Urban Compost
October 25, 2004 9:07 PM   Subscribe

SolidWasteFilter (oh boy!):
How to deal with compost in an urban setting.

So, I'm a single guy living by myself, which means I don't generate a lot of garbage. Problem is, when I need to dispose of something "wet" (veggie trimmings, plate scrapings), I don't have a disposal, so it all ends up going into the trash. Since I only generate enough garbage to fill up the can every two weeks or so, I can't leave this waste in there without generating quite a stink. I would consider composting, but I don't really have a backyard of any sort to do it in. Is there some secret to getting rid of solid waste of this sort? What else can I do with it? Smaller trash can that I can empty more often? Nifty laser incineration machine (omg plz say this exists)?
posted by Hackworth to Home & Garden (12 answers total)
 
If you don't mind the extra work you could start a worm bin. That still excludes meat scraps and cheese, but most other things can go in it. You do end up with compost & castings (em, worm poop), but not huge amounts of it. Trust me - it's gardening gold and you should have no trouble getting rid of it if you don't keep it.
posted by O9scar at 9:51 PM on October 25, 2004


Toss trash out twice a week regardless of the trash level, or at the very least once a week.
posted by riffola at 9:52 PM on October 25, 2004


yeah, i'm trying to reduce waste here. i'd hate to add more plastic trash bags to landfill, and I reserve the paper bags for recycling.

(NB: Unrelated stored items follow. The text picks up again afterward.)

/-- From inside a cycle with enough ready answers the next boundary is reached, with what the cycle comes to; by
induction on the bound of the steps left. -/
theorem exists_reachesBoundary_of_enoughReady {s : State} (hin : ¬ s.betweenCycles) (hready : s.enoughReady) :
    ∃ k t, ReachesBoundary s k t ∧ t.cycleResult = s.cycleResult := by
  induction hn : s.stepBound using Nat.strong_induction_on generalizing s with
  | _ n ih =>
    obtain ⟨u, hu⟩ := step_answers s
    have hresult := step_cycleResult hin hu
    by_cases hb : u.betweenCycles
    · exact ⟨1, u, .of_step hu hb, hresult⟩
    · obtain ⟨huready, hless⟩ := step_progress hin hready hu
      obtain ⟨k, t, hreach, ht⟩ := ih u.stepBound (hn ▸ hless) hb huready rfl
      exact ⟨k + 1, t, .of_step_inside hu hb hreach, ht.trans hresult⟩

/-- The whole cycle from a boundary: where the instruction leads to `u`, and each call it made and each of the six of the
status refresh has a ready answer, the next boundary has what `u` comes to. -/
theorem exists_reachesBoundary_of_exec {s u : State} (hb : s.betweenCycles) (hrun : s.run = .running)
    (hexec : exec s.fetch s = .next u) (hready : u.pending.length + 6 ≤ readyAnswers s.answers) :
    ∃ k t, ReachesBoundary s k t ∧ (t.arch, writesOf t.trace) = u.cycleResult := by
  obtain ⟨-, -, -, -, -, hactive, hanswers, -, -, hstage⟩ := exec_keeps hexec
  have hin : ¬ u.betweenCycles := fun ⟨_, _, hu⟩ => by simp [hstage] at hu
  have huready : u.enoughReady := by
    simpa [State.enoughReady, State.readyPollsLeft, hactive, hb.1, hanswers, hstage] using hready
  obtain ⟨k, t, hreach, ht⟩ := exists_reachesBoundary_of_enoughReady hin huready
  have ⟨_, _, htb, _⟩ := hreach
  exact ⟨k + 1, t, .of_step_inside ((step_running hb hrun).trans hexec) hin hreach,
    (cycleResult_of_betweenCycles htb).symm.trans ht⟩

/-! ### The jumps (R95) -/

/-- Step 4 of a running machine, on numbers. -/
theorem Arch.advance_of_running {t : Arch} (hrun : t.run = .running) :
    t.advance.run = .running ∧ t.advance.pc.toNat = (t.pc.toNat + 1) % 16 := by
  simp [Arch.advance, hrun]

/-- A jump, taken or not, resumes one past the PC that step 2 left. -/
theorem exists_reachesBoundary_of_jumpIf {s : State} {taken : Bool} {n : Nibble} (hb : s.betweenCycles)
    (hrun : s.run = .running) (hexec : exec s.fetch s = .next (s.jumpIf taken n))
    (hready : 6 ≤ readyAnswers s.answers) :
    ∃ k t, ReachesBoundary s k t ∧ t.run = .running ∧
      t.pc.toNat = ((if taken = true then n else s.pc).toNat + 1) % 16 := by
  have hjump := s.jumpIf_eq taken n
  have ⟨_, hp, _⟩ := hb
  obtain ⟨k, t, hreach, ht⟩ := exists_reachesBoundary_of_exec hb hrun hexec (by simpa [hjump, hp] using hready)
  have harch : t.arch = (s.jumpIf taken n).arch.advance :=
    (congrArg Prod.fst ht).trans (cycleResult_arch_of_dispatched (by rw [hjump]))
  have hjrun : (s.jumpIf taken n).arch.run = .running := by rw [hjump]; exact hrun
  have hjpc : (s.jumpIf taken n).arch.pc = if taken = true then n else s.pc := by rw [hjump]; rfl
  obtain ⟨hadvrun, hadvpc⟩ := Arch.advance_of_running hjrun
  rw [← harch] at hadvrun hadvpc
  rw [hjpc] at hadvpc
  exact ⟨k, t, hreach, hadvrun, hadvpc⟩

/-- Settles O25: each of the three jumps is `State.jumpIf` of its condition. -/
theorem takenJumpResumesOnePastItsOperand : Obligations.TakenJumpResumesOnePastItsOperand := by
  intro s n hb hrun hready
  have resumes {taken : Bool} (hexec : exec s.fetch s = .next (s.jumpIf taken n)) :=
    exists_reachesBoundary_of_jumpIf hb hrun hexec hready
  constructor
  · rintro (hf | ⟨hf, hc⟩ | ⟨hf, hz⟩)
    · exact resumes (taken := true) (by rw [hf]; rfl)
    · exact resumes (taken := true) (by rw [hf, ← hc]; rfl)
    · exact resumes (taken := true) (by rw [hf, ← hz]; rfl)
  · rintro (⟨hf, hc⟩ | ⟨hf, hz⟩)
    · exact resumes (taken := false) (by rw [hf, ← hc]; rfl)
    · exact resumes (taken := false) (by rw [hf, ← hz]; rfl)

end Sys2Proof.Machine

/-! ## 41_load_store: LDA, STA and LDI -/

namespace Sys2Proof

/-! ### The cell of an instruction -/

/-- An instruction is read back from its own cell: the cell holds its two fields, and they select it (30_encoding R78). -/
theorem decode_encode (i : Instr) : decode (encode i) = i :=
  have ⟨hop, hn⟩ := Laws.EncodingFields.fields_of_join i.opcode i.operand
  decode_eq_of_fields hop hn

end Sys2Proof

namespace Sys2Proof.Machine

/-! ### What step 2 of the three instructions does -/

theorem exec_lda (n : Nibble) (s : State) :
    exec (.lda n) s = .next ((s.loadA (s.memRead n)).dispatched (showA (s.memRead n))) := rfl

theorem exec_sta (n : Nibble) (s : State) : exec (.sta n) s = .next ((s.memWrite n s.a).dispatched []) := rfl

theorem exec_ldi (n : Nibble) (s : State) :
    exec (.ldi n) s = .next ((s.loadA (immOperand n)).dispatched (showA (immOperand n))) := rfl

/-- A load of A with its drawing writes A, Z, the calls and the place in the cycle, and nothing else. -/
theorem State.loadA_dispatched_eq (s : State) (v : Byte) (calls : List DriverCall) :
    (s.loadA v).dispatched calls =
      { s with a := v, z := decide (v = 0), pending := s.pending ++ calls, stage := .dispatched } := by
  simp only [dispatched, loadA, writeA, writeZ, zeroFlag_eq_decide]

/-- A store with nothing to draw writes memory and the place in the cycle, and nothing else. -/
theorem State.memWrite_dispatched_nil_eq (s : State) (n : Nibble) (v : Byte) :
    (s.memWrite n v).dispatched [] = { s with mem := (s.memWrite n v).mem, stage := .dispatched } := by
  simp only [dispatched, memWrite, List.append_nil]

/-- Making Formatter calls changes no cell. -/
@[simp] theorem State.dispatched_memRead (s : State) (calls : List DriverCall) (n : Nibble) :
    (s.dispatched calls).memRead n = s.memRead n := rfl

/-! ### The immediate operand on numbers (R112) -/

/-- Zero extension keeps the number. -/
theorem immOperand_eq_ofNat (n : Nibble) : immOperand n = BitVec.ofNat 8 n.toNat := by
  rw [← immOperand_toNat, BitVec.ofNat_toNat, BitVec.setWidth_eq]

/-- Zero extension makes no other operand zero. -/
theorem immOperand_eq_zero_iff (n : Nibble) : immOperand n = 0 ↔ n = 0 := by
  rw [← BitVec.toNat_inj, ← BitVec.toNat_inj, immOperand_toNat]
  rfl

/-! ### The obligations of 41_load_store -/

/-- Settles O7: LDA is a load of A with the cell its operand names. -/
theorem ldaLoadsTheCell : Obligations.LdaLoadsTheCell := by
  intro n s
  have hcell : decode (0x10 ||| n.setWidth 8) = .lda n := decode_encode (.lda n)
  exact ⟨hcell, by rw [exec_lda, State.loadA_dispatched_eq]⟩

/-- Settles O8: STA is one `State.memWrite`, which the two read-after-write laws of memory describe cell by cell. -/
theorem staStoresOneCell : Obligations.StaStoresOneCell := by
  intro n s
  have hcell : decode (0x40 ||| n.setWidth 8) = .sta n := decode_encode (.sta n)
  refine ⟨hcell, _, exec_sta n s, ?named, fun other hother => ?others, ?frame⟩
  case named => rw [State.dispatched_memRead, State.memWrite_memRead_same]
  case others => rw [State.dispatched_memRead, State.memWrite_memRead_other s s.a hother]
  case frame => exact s.memWrite_dispatched_nil_eq n s.a

/-- Settles O9: LDI is a load of A with the immediate operand, which is the operand's number and is 0 only when that
is. -/
theorem ldiLoadsTheOperand : Obligations.LdiLoadsTheOperand := by
  intro n s
  have hcell : decode (0x50 ||| n.setWidth 8) = .ldi n := decode_encode (.ldi n)
  refine ⟨hcell, ?_⟩
  simp only [exec_ldi, State.loadA_dispatched_eq, immOperand_eq_zero_iff]
  rw [immOperand_eq_ofNat]

end Sys2Proof.Machine

/-! ## 43_control: the NOPs, the jumps and HLT -/

namespace Sys2Proof.Machine

/-! ### What step 2 of the jumps and of HLT does -/

theorem exec_jmp (n : Nibble) (s : State) : exec (.jmp n) s = .next (s.jumpIf true n) := rfl
theorem exec_jc (n : Nibble) (s : State) : exec (.jc n) s = .next (s.jumpIf s.c n) := rfl
theorem exec_jz (n : Nibble) (s : State) : exec (.jz n) s = .next (s.jumpIf s.z n) := rfl
theorem exec_hlt (n : Nibble) (s : State) : exec (.hlt n) s = .next (s.halt.dispatched []) := rfl

/-- Halting with nothing to draw writes RUN and the place in the cycle, and nothing else. -/
theorem State.halt_dispatched_nil_eq (s : State) :
    s.halt.dispatched [] = { s with run := .halted, stage := .dispatched } := by
  simp only [dispatched, halt, List.append_nil]

/-! ### Steps 3 and 4 after them -/

/-- Step 4 adds one to the PC a jump left, taken or not (40_engine_cycle R95). -/
theorem State.jumpIf_refreshStatus_advance_pc {s : State} (taken : Bool) (n : Nibble) (hrun : s.run = .running) :
    (s.jumpIf taken n).refreshStatus.advance.pc = if taken = true then n + 1 else s.pc + 1 := by
  have hstays : (s.jumpIf taken n).run ≠ .halted := by simp [jumpIf_eq, hrun]
  rw [advance_pc, refreshStatus_run, if_neg hstays, refreshStatus_pc, jumpIf_eq, apply_ite (· + 1)]

/-- Step 4 of a halted machine moves on to the next boundary: no increment and no delay (R94). -/
theorem State.advance_of_halted {s : State} (hrun : s.run = .halted) : s.advance = { s with stage := .fetch } := by
  obtain ⟨hrunning, -⟩ | ⟨-, hadv⟩ := advance_cases s
  · simp [hrun] at hrunning
  · exact hadv

/-! ### The obligations of 43_control -/

/-- Settles O6: each of the six NOPs is `State.noOperation`, which moves the stage alone. -/
theorem nopsChangeNothing : Obligations.NopsChangeNothing := by
  intro n s
  simp only [exec_nop, exec_nop9, exec_nop10, exec_nop11, exec_nop12, exec_nop13, State.noOperation_eq, and_true]
  exact ⟨decode_encode (.nop n), decode_encode (.nop9 n), decode_encode (.nop10 n), decode_encode (.nop11 n),
    decode_encode (.nop12 n), decode_encode (.nop13 n)⟩

/-- Settles O13: JMP is the jump that is always taken, so step 3 draws the operand and step 4 adds one to it. -/
theorem jmpWritesPc : Obligations.JmpWritesPc := by
  intro n s
  have hframe : s.jumpIf true n = { s with pc := n, stage := .dispatched } := s.jumpIf_eq true n
  refine ⟨decode_encode (.jmp n), _, exec_jmp n s, hframe, ?status, ?resume⟩
  case status => rw [hframe, State.refreshStatus]
  case resume => exact State.jumpIf_refreshStatus_advance_pc true n

/-- Settles O14: JC is the jump on C. -/
theorem jcWritesPcOnCarry : Obligations.JcWritesPcOnCarry := fun n s =>
  ⟨decode_encode (.jc n), _, exec_jc n s, s.jumpIf_eq s.c n, State.jumpIf_refreshStatus_advance_pc s.c n⟩

/-- Settles O15: JZ is the jump on Z as the state holds it. -/
theorem jzWritesPcOnZero : Obligations.JzWritesPcOnZero := fun n s =>
  ⟨decode_encode (.jz n), _, exec_jz n s, s.jumpIf_eq s.z n, State.jumpIf_refreshStatus_advance_pc s.z n⟩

worm bin...hmm. how much else would I have to provide to keep 'em alive? I sometimes go a while without cooking food at home. I have a feeling they'd be more likely to end up like my plants: dead.
posted by Hackworth at 10:01 PM on October 25, 2004


As a single urban guy myself, I find that my shopping habits leave me with a lot of little plastic grocery bags. I keep them under the sink and rather than putting organic garbage right in the big 33-gallon trash bin I tie each meal's up in a little bag and put that in. The big bag fills up and gets dumped every week or ten days and never smells.
posted by nicwolff at 10:47 PM on October 25, 2004


Get a second, small trash can just for organic matter. A step can with a nice heavy lid will keep the room from smelling like your garbage.
posted by jjg at 12:13 AM on October 26, 2004


Do you have a fire escape? My girlfriend and I got a small compost pail (it was about $40- email me if you're interested and I'll see if I can dig up the info) last spring that we kept on ours. Worked great for a while, but the summer heat and humidity brought maggots, so we put it on hold. We're going to start it back up again now that the weather is cooling off.
posted by mkultra at 3:24 AM on October 26, 2004


We had a worm bin for a while in Seattle. It's pretty tough to kill the worms as long as you pay attention to the moisture level. There's a great book called Worms Eat My Garbage which is a good intro to how to do it. As far as non-stinky trash goes, two things we do to help that are 1) keeping all veggie ends that are non disgusting in a plastic bag in the freezer and cook them all down into veggie stock once every month or so. 2) anything that has the potential for quick rotting and stinking [especially chicken and dairy products] goes into a little container in the freezer and gets taken out with the trash right before the trash goes to the curb. We also keep recycling bins right next to the trash cans and have found that if we agressively recycle everything that is recyclable, we can get by with a much smaller trash can which then we can take out more often.
posted by jessamyn at 5:24 AM on October 26, 2004


hmm, in the freezer. not a bad idea. I have a bunch of those cheap ziplock reusable containers, which would probably be the perfect size.
posted by Hackworth at 10:29 AM on October 26, 2004


have you tried disabling extensions?
posted by the_ill_gino at 10:59 AM on October 26, 2004


We have this kitchen compost bin. They also sell a Kitchen compost crock. There is a charcoal filter on the vented top. We have no smell problems.
posted by putzface_dickman at 12:01 PM on October 26, 2004


activated charcoal filters, another excellent idea. thanks.

also: disabling kitchen extensions got rid of the smell, but I just can't live without that kegerator applet. plus, now I can't print!
posted by Hackworth at 12:56 PM on October 26, 2004


A quick note about the filters. Yeah, they work nicely when the composter is closed, but as soon as you open it to put new scraps in, it's like something died in your apartment. Keep it near a window!!!!